Some text and a button Some text and a wrapped button

Why a New Markup Language?

You might be wondering why Microsoft decided to invent a brand-new markup language for building user interfaces, rather than using HTML or SVG. One of the reasons is functionality -- Avalon provides many sophisticated user interface features that are not available in HTML, such as scaling and rotation of both text and graphics, and animation. Also, HTML has been developed primarily for use on the Web, whereas XAML's principal target is applications that run directly on Windows (i.e., "rich clients" or "smart clients"). But this still leaves the question of why Microsoft didn't use SVG (Scalable Vector Graphics -- a graphically rich, XML-based markup language.) After all, SVG addresses many of HTML's shortcomings as a rich-client markup language. However, the most powerful reason for devising a new markup language is the very close relationship between elements in a XAML file, and objects at runtime. Unlike any previous markup languages, XAML is designed to integrate directly with WinFX.

XAML and Objects

Each element in a XAML file will result in a corresponding object being created at runtime.
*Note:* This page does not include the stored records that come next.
-- ==== Sys2Proof/Certificates/Slice0/Obligations.lean ====
section
/-! DEFINITION. The statements for the provers, each named for what it says and citing the rule of spec/ it states. -/

section

open Sys2Proof Sys2Proof.Machine

/-! ### Encoding -/

/-- R141: the whole 32-bit word selects the command, so a word decodes to a command exactly when it is that command's
word of the table. -/
def Obligations.CommandWordsDecode : Prop :=
  (∀ (w : Word) (i : Instr), decode w = .ok i ↔ w = encode i) ∧
  encode .nop = 0x00000000 ∧ encode .softReset = 0x00000001 ∧ encode .initStream = 0x00000002 ∧
  encode .decryptBlock = 0x00000003 ∧ encode .decryptFinal = 0x00000004 ∧ encode .ckDecrypt = 0x00000005 ∧
  encode .compare = 0x00000006 ∧ encode .errClear = 0x00000007

/-- R141: some words of the table, read by the decoder (a sanity check). -/
def Obligations.SampleWordsDecode : Prop :=
  decode 0b00000000000000000000000000000000 = .ok .nop ∧ decode 0b00000000000000000000000000000011 = .ok .decryptBlock ∧
  decode 0b00000000000000000000000000000101 = .ok .ckDecrypt ∧ decode 0b00000000000000000000000000000110 = .ok .compare

/-- R43, R145: each register answers at its own offset and at no other, and the aligned offsets without a register are
the reserved ones of the map. -/
def Obligations.RegisterOffsets : Prop :=
  (∀ (off : BitVec 12) (r : RegName), regAt off = some r ↔ off = offsetOf r) ∧
  ∀ off : BitVec 12, off.toNat % 4 = 0 →
    (regAt off = none ↔ off.toNat = 0x07C ∨ (0x0C4 ≤ off.toNat ∧ off.toNat ≤ 0x0DC) ∨ 0x100 ≤ off.toNat)

/-- R11: byte `i` of an array sits in word `i div 4` at bits `8*(i mod 4)+7 : 8*(i mod 4)`, and `unpack` and `pack` are
each other's inverse. -/
def Obligations.PackedBytes : Prop :=
  (∀ (n : Nat) (a : Bytes n) (i : Nat), i < n → (wordAt a (i / 4)).extractLsb' (8 * (i % 4)) 8 = byteAt a i) ∧
  (∀ (m : Nat) (a : Bytes (4 * m)), unpack ((List.range m).map (wordAt a)) = a.toList) ∧
  ∀ (ws : List Word) (k : Nat), k < ws.length → wordAt (padTo (4 * ws.length) (unpack ws)) k = ws.getD k 0

/-! ### Dispatch and the control commands -/

/-- R202: a write of `CMD` is handled by the checks in their order, whatever the state. -/
def Obligations.CommandDispatch : Prop :=
  ∀ (w : Word) (s : State), writeOffset 0x008 w s = .next (
    if w.extractLsb' 8 24 ≠ 0 ∨ 8 ≤ (w.extractLsb' 0 8).toNat then s.recordError .illegalCmd
    else if w = 0x00 then s
    else if w = 0x01 then s.softReset
    else if w = 0x07 then { s with errcode := none, errflags := 0 }
    else if s.busy then s.recordError .busy
    else if w = 0x02 then s.issue .initStream
    else if w = 0x03 then if s.sstate = .stream then s.issue .decryptBlock else s.recordError .sequence
    else if w = 0x04 then if s.sstate = .stream then s.issue .decryptFinal else s.recordError .sequence
    else if w = 0x05 then s.issue .ckDecrypt
    else if s.sstate = .done ∧ s.ckstate = .valid then s.issue .compare else s.recordError .sequence)

/-- R203, R142: an illegal word is no command, and writing it records `ILLEGAL_CMD` and changes nothing else, whatever
the state. -/
def Obligations.IllegalCommandRecorded : Prop :=
  ∀ (w : Word) (s : State), w.extractLsb' 8 24 ≠ 0 ∨ 8 ≤ (w.extractLsb' 0 8).toNat →
    (∀ i, decode w ≠ .ok i) ∧
    writeOffset 0x008 w s = .next { s with
      errcode := some .illegalCmd, errflags := s.errflags ||| 0x08, intStatus := s.intStatus ||| 0x2 }

/-- R531, R530: what recording an error writes: its code, its flag bit and `INT_STATUS.ERR`, and nothing else. -/
def Obligations.ErrorRecord : Prop :=
  ∀ (s : State) (e : EngineError) (n : Nat),
    (e, n) ∈ [(EngineError.padStream, 1), (.padChecksum, 2), (.illegalCmd, 3), (.sequence, 4), (.busy, 5), (.locked, 6)] →
    s.recordError e =
      { s with errcode := some e, errflags := s.errflags ||| (1 <<< n), intStatus := s.intStatus ||| 0x2 } ∧
    readRegister (s.recordError e) .errcode = BitVec.ofNat 32 n ∧
    (readRegister (s.recordError e) .errflags).getLsbD n = true ∧ (s.recordError e).errBitSet = true

/-- R204: `NOP` completes in every state and changes nothing. -/
def Obligations.NopDoesNothing : Prop := ∀ s : State, exec .nop s = .next s

/-- R221, R85: `SOFT_RESET` completes in every state with every register at its reset value; nothing is then in flight,
and the `rst` port does the same. The build, the host and the schedule stay (the model's choice, log entries 17 and
18). -/
def Obligations.SoftResetValues : Prop :=
  ∀ s : State, ∃ t : State, exec .softReset s = .next t ∧ agentStep .reset s = .next t ∧
    t = { hashAlg := s.hashAlg, busy := false, sstate := .idle, ckstate := .empty, cmpValid := false, matchBit := false,
          pend := none, errcode := none, errflags := 0, intEn := 0, intStatus := 0, key := zeros 32, iv := zeros 16,
          din := zeros 16, dout := zeros 16, doutLen := 0, hcount := 0, ck := zeros 32, exp := zeros 32, expLen := 0,
          digest := zeros 32, chain := zeros 16, lKey := zeros 32, lIv := zeros 16, lDin := zeros 16, lCk := zeros 32,
          hstate := match s.hashAlg with
            | .sha1 => .sha1 #v[0x67452301, 0xefcdab89, 0x98badcfe, 0x10325476, 0xc3d2e1f0]
            | .sha256 => .sha256 #v[0x6a09e667, 0xbb67ae85, 0x3c6ef372, 0xa54ff53a, 0x510e527f, 0x9b05688c, 0x1f83d9ab,
                0x5be0cd19],
          hbuf := [], host := s.host, schedule := s.schedule } ∧
    readRegister t .status = 0 ∧ t.irq = false ∧ complete t = t

/-- R222: `ERR_CLEAR` completes in every state, clears `ERRCODE` and `ERRFLAGS` and changes nothing else; `STATUS.ERR`
then reads 0. -/
def Obligations.ErrClearClears : Prop :=
  ∀ s : State, ∃ t : State, exec .errClear s = .next t ∧ t = { s with errcode := none, errflags := 0 } ∧
    t.errBitSet = false

/-! ### Issue -/

/-- R206, R205: a command that is legal in its state, written while nothing is in flight, latches its operands and is in
flight; no other part of the state changes. -/
def Obligations.AcceptedIssue : Prop :=
  ∀ (s : State) (c : LongCommand), s.busy = false →
    (c = .initStream ∨ c = .ckDecrypt ∨ (c = .decryptBlock ∧ s.sstate = .stream) ∨
      (c = .decryptFinal ∧ s.sstate = .stream) ∨ (c = .compare ∧ s.sstate = .done ∧ s.ckstate = .valid)) →
    exec c.instr s = .next { s with
      lKey := s.key, lIv := s.iv, lDin := s.din, lCk := s.ck, pend := some c, busy := true }

/-! ### Commands from issue to completion -/

/-- R282: `INIT_STREAM` is accepted in every state with nothing in flight, and its completion sets exactly the fields of
its Completion block. -/
def Obligations.InitStreamCompletes : Prop :=
  (∀ s : State, s.busy = false → exec .initStream s = .next (s.issue .initStream)) ∧
  (∀ s : State, s.busy = true → exec .initStream s = .next (s.recordError .busy)) ∧
  ∀ s : State, s.busy = true → s.pend = some .initStream → agentStep .engine s = .next { s with
    chain := s.lIv, hstate := hashInit s.hashAlg, hbuf := [], hcount := 0, dout := zeros 16, doutLen := 0,
    digest := zeros 32, cmpValid := false, matchBit := false, sstate := .stream,
    pend := none, busy := false, intStatus := s.intStatus ||| 0x1 }

/-- R285: `DECRYPT_BLOCK` is accepted in `STREAM`, and its completion chains, outputs and absorbs the block's plaintext
and changes nothing else. -/
def Obligations.DecryptBlockCompletes : Prop :=
  (∀ s : State, s.busy = false → s.sstate = .stream → exec .decryptBlock s = .next (s.issue .decryptBlock)) ∧
  (∀ s : State, s.busy = false → s.sstate ≠ .stream → exec .decryptBlock s = .next (s.recordError .sequence)) ∧
  (∀ s : State, s.busy = true → exec .decryptBlock s = .next (s.recordError .busy)) ∧
  ∀ s : State, s.busy = true → s.pend = some .decryptBlock →
    let p := xorBytes (Aes.aesDec256 s.lKey s.lDin) s.chain
    agentStep .engine s = .next { s with
      chain := s.lDin, dout := p, doutLen := 16,
      hcount := (s.absorb p.toList).hcount, hstate := (s.absorb p.toList).hstate, hbuf := (s.absorb p.toList).hbuf,
      pend := none, busy := false, intStatus := s.intStatus ||| 0x1 }

/-- R290: `DECRYPT_FINAL` is accepted in `STREAM`; with a good padding its completion outputs and absorbs the unpadded
bytes and finalises the digest, with a malformed one it records `PAD_STREAM`; nothing else changes. -/
def Obligations.DecryptFinalCompletes : Prop :=
  (∀ s : State, s.busy = false → s.sstate = .stream → exec .decryptFinal s = .next (s.issue .decryptFinal)) ∧
  (∀ s : State, s.busy = false → s.sstate ≠ .stream → exec .decryptFinal s = .next (s.recordError .sequence)) ∧
  (∀ s : State, s.busy = true → exec .decryptFinal s = .next (s.recordError .busy)) ∧
  ∀ s : State, s.busy = true → s.pend = some .decryptFinal →
    let p := xorBytes (Aes.aesDec256 s.lKey s.lDin) s.chain
    let m := p.toList.take (16 - (byteAt p 15).toNat)
    (pkcs7Ok p = true → agentStep .engine s = .next { s with
      chain := s.lDin, dout := padTo 16 m, doutLen := 16 - (byteAt p 15).toNat,
      hcount := (s.absorb m).hcount, hstate := (s.absorb m).hstate, hbuf := (s.absorb m).hbuf,
      digest := padTo 32 (s.absorb m).finalize, sstate := .done,
      pend := none, busy := false, intStatus := s.intStatus ||| 0x1 }) ∧
    (pkcs7Ok p = false → agentStep .engine s = .next { s with
      chain := s.lDin, dout := zeros 16, doutLen := 0, sstate := .error,
      errcode := some .padStream, errflags := s.errflags ||| 0x02,
      pend := none, busy := false, intStatus := s.intStatus ||| 0x3 })

/-- R250: `CK_DECRYPT` is accepted in every state with nothing in flight; its completion decrypts the two latched blocks
as a CBC instance of its own and writes the expected hash, or records `PAD_CHECKSUM`; nothing else changes. -/
def Obligations.CkDecryptCompletes : Prop :=
  (∀ s : State, s.busy = false → exec .ckDecrypt s = .next (s.issue .ckDecrypt)) ∧
  (∀ s : State, s.busy = true → exec .ckDecrypt s = .next (s.recordError .busy)) ∧
  ∀ s : State, s.busy = true → s.pend = some .ckDecrypt →
    let c0 := padTo 16 (s.lCk.toList.take 16)
    let p0 := xorBytes (Aes.aesDec256 s.lKey c0) s.lIv
    let p1 := xorBytes (Aes.aesDec256 s.lKey (padTo 16 (s.lCk.toList.drop 16))) c0
    let n := (byteAt p1 15).toNat
    (pkcs7Ok p1 = true → agentStep .engine s = .next { s with
      cmpValid := false, matchBit := false, exp := padTo 32 ((p0.toList ++ p1.toList).take (32 - n)), expLen := 32 - n,
      ckstate := .valid, pend := none, busy := false, intStatus := s.intStatus ||| 0x1 }) ∧
    (pkcs7Ok p1 = false → agentStep .engine s = .next { s with
      cmpValid := false, matchBit := false, exp := zeros 32, expLen := 0, ckstate := .error,
      errcode := some .padChecksum, errflags := s.errflags ||| 0x04,
      pend := none, busy := false, intStatus := s.intStatus ||| 0x3 })

/-- R340, R341: `COMPARE` is accepted with both results present; its completion reports exact byte equality, a mismatch
also in `INT_STATUS.MISMATCH` and in no error register; nothing else changes. -/
def Obligations.CompareCompletes : Prop :=
  (∀ s : State, s.busy = false → s.sstate = .done → s.ckstate = .valid → exec .compare s = .next (s.issue .compare)) ∧
  (∀ s : State, s.busy = false → ¬(s.sstate = .done ∧ s.ckstate = .valid) →
    exec .compare s = .next (s.recordError .sequence)) ∧
  (∀ s : State, s.busy = true → exec .compare s = .next (s.recordError .busy)) ∧
  ∀ s : State, s.busy = true → s.pend = some .compare →
    (s.expLen = s.hashAlg.hashLen ∧ (∀ i < s.expLen, byteAt s.exp i = byteAt s.digest i) →
      agentStep .engine s = .next { s with
        cmpValid := true, matchBit := true, pend := none, busy := false, intStatus := s.intStatus ||| 0x1 }) ∧
    (¬(s.expLen = s.hashAlg.hashLen ∧ ∀ i < s.expLen, byteAt s.exp i = byteAt s.digest i) →
      agentStep .engine s = .next { s with
        cmpValid := true, matchBit := false, pend := none, busy := false, intStatus := s.intStatus ||| 0x5 })

/-- R343: in the `SHA256` build, every `COMPARE` that completes in a state the invariants allow reports a mismatch. -/
def Obligations.Sha256NeverMatches : Prop :=
  ∀ s : State, EngineInv s → s.hashAlg = .sha256 → s.busy = true → s.pend = some .compare →
    (complete s).cmpValid = true ∧ (complete s).matchBit = false ∧
    (complete s).intStatus = s.intStatus ||| 0x5 ∧ (complete s).errflags = s.errflags

/-! ### Padding and result lengths -/

/-- R297: the padding of a block is good exactly when its last byte `n` is 1 to 16 and the last `n` bytes all hold `n`. -/
def Obligations.PaddingRule : Prop :=
  ∀ p : Bytes 16, (pkcs7Ok p = true ↔
    1 ≤ (byteAt p 15).toNat ∧ (byteAt p 15).toNat ≤ 16 ∧
    (∀ i, 16 - (byteAt p 15).toNat ≤ i → i < 16 → byteAt p i = byteAt p 15)) ∧
    (pkcs7Ok p = true → pkcs7Len p = 16 - (byteAt p 15).toNat ∧ pkcs7Len p < 16)

/-- R254: a `CK_DECRYPT` that ends `VALID` leaves `EXP_LEN = 32 - n` with `1 ≤ n ≤ 16`, so 16 to 31, `n` being the last
byte of the decrypted checksum; the bytes of `EXP` from there on are 0. -/
def Obligations.ExpectedHashLength : Prop :=
  ∀ s : State, s.busy = true → s.pend = some .ckDecrypt → (complete s).ckstate = .valid →
    (∃ n, n = (byteAt s.checksumSecond 15).toNat ∧ 1 ≤ n ∧ n ≤ 16 ∧ (complete s).expLen = 32 - n) ∧
    16 ≤ (complete s).expLen ∧ (complete s).expLen ≤ 31 ∧
    ∀ i, (complete s).expLen ≤ i → byteAt (complete s).exp i = 0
In the previous example, the running program will have three objects, of the types FlowPanel, Text, and Button. These classes are part of the Avalon class libraries. The XAML compiler knows which class libraries to use because of the namespace declaration -- the XML namespace is recognized by the XAML compiler as meaning that Avalon classes are to be used. You can also define custom namespaces to use class libraries. (In principle, you can use any .NET class from XAML. Don Box wrote an article showing that you can even write console applications in XAML, if you want.)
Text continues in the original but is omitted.